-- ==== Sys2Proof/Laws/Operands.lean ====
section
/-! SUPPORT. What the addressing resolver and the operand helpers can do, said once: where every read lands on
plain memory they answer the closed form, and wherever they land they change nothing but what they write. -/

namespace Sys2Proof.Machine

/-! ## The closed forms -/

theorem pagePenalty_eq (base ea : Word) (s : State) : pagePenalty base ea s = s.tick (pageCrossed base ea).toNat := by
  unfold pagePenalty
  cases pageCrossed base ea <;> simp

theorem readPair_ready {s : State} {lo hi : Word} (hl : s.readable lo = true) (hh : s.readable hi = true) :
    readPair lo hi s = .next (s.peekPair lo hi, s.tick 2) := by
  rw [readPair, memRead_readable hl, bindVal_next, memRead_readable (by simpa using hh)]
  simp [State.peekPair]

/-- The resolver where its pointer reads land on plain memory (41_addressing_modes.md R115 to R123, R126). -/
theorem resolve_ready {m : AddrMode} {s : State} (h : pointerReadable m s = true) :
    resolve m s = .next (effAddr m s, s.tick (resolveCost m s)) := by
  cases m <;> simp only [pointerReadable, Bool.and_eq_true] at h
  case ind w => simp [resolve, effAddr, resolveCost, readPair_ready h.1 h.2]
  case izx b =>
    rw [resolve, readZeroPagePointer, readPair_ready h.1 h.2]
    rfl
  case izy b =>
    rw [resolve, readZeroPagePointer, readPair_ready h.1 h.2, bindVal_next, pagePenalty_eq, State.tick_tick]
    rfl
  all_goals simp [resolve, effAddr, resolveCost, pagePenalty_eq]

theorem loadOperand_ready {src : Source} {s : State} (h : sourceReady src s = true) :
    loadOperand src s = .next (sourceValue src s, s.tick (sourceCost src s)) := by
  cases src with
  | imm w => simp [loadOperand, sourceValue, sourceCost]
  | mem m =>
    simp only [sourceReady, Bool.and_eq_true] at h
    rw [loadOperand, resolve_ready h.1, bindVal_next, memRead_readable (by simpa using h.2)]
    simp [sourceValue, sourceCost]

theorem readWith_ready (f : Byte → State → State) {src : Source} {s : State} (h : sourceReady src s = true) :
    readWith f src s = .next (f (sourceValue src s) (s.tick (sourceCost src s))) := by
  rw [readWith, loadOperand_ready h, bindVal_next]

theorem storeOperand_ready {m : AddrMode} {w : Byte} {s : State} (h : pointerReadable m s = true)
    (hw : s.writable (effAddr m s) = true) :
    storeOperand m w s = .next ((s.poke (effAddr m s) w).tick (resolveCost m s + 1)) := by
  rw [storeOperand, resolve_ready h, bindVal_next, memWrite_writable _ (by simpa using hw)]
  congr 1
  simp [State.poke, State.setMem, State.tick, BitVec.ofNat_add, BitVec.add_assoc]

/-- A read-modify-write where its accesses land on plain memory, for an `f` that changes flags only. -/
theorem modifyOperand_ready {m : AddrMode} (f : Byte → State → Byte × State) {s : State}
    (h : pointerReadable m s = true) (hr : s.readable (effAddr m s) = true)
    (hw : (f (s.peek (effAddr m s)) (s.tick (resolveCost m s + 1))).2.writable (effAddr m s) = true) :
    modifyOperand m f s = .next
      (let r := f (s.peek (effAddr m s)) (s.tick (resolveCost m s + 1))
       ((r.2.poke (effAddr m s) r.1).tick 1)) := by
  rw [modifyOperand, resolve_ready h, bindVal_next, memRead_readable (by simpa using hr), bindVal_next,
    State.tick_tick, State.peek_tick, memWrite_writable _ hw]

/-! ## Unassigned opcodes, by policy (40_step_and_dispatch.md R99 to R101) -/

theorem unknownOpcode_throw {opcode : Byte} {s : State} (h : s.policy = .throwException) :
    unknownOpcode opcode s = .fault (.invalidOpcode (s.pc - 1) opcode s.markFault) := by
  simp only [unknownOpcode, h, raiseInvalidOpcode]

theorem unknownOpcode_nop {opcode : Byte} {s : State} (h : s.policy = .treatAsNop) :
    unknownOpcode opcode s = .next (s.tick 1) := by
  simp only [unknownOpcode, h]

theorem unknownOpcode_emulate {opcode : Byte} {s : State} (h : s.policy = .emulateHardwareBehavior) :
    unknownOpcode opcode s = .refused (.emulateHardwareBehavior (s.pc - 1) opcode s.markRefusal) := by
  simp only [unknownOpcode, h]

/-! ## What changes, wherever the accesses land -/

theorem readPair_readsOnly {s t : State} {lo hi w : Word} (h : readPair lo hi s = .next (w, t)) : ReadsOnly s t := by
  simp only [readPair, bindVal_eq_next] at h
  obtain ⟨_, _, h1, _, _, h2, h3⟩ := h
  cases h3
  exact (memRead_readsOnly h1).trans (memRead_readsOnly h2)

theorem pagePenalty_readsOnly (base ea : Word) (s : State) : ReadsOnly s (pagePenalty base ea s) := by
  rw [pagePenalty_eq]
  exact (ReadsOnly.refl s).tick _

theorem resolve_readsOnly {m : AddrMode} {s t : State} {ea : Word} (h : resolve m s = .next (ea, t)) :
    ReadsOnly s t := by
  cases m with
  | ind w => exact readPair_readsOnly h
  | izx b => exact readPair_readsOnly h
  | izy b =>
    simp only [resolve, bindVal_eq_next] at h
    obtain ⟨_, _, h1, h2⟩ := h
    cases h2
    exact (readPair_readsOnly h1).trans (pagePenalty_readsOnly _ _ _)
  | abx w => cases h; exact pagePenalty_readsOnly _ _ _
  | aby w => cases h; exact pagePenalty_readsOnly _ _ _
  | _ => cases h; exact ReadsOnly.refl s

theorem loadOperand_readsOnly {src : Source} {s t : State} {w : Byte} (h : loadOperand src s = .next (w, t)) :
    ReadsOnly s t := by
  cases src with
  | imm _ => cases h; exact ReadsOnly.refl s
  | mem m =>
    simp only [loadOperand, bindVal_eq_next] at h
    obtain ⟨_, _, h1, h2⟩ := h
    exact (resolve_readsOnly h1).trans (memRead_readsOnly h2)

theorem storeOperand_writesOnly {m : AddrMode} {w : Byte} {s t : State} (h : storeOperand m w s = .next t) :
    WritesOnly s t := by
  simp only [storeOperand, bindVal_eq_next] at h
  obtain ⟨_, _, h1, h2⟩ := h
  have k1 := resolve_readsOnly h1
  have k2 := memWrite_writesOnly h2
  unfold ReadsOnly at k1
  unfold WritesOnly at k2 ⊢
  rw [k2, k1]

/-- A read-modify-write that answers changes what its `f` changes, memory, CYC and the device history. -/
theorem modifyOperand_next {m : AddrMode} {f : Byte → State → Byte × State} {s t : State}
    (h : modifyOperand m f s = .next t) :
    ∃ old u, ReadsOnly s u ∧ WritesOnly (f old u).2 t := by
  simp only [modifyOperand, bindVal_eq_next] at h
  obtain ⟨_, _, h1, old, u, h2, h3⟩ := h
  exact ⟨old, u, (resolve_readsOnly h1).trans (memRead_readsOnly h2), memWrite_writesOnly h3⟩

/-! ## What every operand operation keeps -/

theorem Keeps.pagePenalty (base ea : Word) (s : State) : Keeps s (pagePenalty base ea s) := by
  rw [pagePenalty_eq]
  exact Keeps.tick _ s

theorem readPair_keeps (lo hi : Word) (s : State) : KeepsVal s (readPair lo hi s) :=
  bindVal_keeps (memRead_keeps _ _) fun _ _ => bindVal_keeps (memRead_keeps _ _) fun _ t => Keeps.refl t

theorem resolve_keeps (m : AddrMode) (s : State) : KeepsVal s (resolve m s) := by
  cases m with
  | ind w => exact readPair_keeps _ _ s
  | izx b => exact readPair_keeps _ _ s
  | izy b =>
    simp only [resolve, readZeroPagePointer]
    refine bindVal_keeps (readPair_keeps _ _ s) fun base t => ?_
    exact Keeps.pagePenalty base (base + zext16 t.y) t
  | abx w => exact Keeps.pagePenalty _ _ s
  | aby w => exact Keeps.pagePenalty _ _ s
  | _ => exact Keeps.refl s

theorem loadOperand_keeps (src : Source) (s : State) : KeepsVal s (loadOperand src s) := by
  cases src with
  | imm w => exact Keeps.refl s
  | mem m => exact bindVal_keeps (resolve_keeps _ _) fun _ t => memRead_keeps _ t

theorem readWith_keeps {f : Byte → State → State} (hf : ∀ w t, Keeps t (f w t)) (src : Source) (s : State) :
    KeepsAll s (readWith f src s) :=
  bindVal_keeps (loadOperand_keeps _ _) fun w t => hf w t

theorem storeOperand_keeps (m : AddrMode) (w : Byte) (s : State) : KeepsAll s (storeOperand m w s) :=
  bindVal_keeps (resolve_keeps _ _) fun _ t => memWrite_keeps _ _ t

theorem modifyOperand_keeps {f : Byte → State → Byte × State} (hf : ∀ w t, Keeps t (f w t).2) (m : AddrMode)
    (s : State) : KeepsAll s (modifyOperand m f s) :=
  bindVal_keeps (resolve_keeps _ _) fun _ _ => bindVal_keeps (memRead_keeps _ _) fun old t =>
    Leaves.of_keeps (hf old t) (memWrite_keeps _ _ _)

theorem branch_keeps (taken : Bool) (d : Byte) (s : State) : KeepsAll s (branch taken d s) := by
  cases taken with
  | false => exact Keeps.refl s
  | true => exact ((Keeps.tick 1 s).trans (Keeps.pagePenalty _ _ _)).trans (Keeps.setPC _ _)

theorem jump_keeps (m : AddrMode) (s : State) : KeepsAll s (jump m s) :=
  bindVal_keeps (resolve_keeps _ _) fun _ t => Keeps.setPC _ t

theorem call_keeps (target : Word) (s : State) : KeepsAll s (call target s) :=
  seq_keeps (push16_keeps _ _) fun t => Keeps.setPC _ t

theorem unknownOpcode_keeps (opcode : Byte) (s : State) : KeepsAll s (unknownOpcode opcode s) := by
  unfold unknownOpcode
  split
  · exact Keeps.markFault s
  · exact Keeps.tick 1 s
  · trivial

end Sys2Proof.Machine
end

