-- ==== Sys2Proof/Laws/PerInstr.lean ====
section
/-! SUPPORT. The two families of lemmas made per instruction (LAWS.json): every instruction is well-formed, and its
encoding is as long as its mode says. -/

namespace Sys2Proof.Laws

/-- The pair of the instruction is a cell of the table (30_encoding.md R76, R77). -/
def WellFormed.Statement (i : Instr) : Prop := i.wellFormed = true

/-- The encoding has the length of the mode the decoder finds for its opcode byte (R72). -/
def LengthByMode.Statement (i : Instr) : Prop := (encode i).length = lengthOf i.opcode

> _Problem to solve_
Starting at the line with "s.policy = .treatAsNop)" and ending at the line with "s.policy = .emulateHardwareBehavior)", print each line of the listing above exactly, with no other lines.

> _Exercise solution_
theorem unknownOpcode_nop {opcode : Byte} {s : State} (h : s.policy = .treatAsNop) :
    unknownOpcode opcode s = .next (s.tick 1) := by
  simp only [unknownOpcode, h]

theorem unknownOpcode_emulate {opcode : Byte} {s : State} (h : s.policy = .emulateHardwareBehavior) :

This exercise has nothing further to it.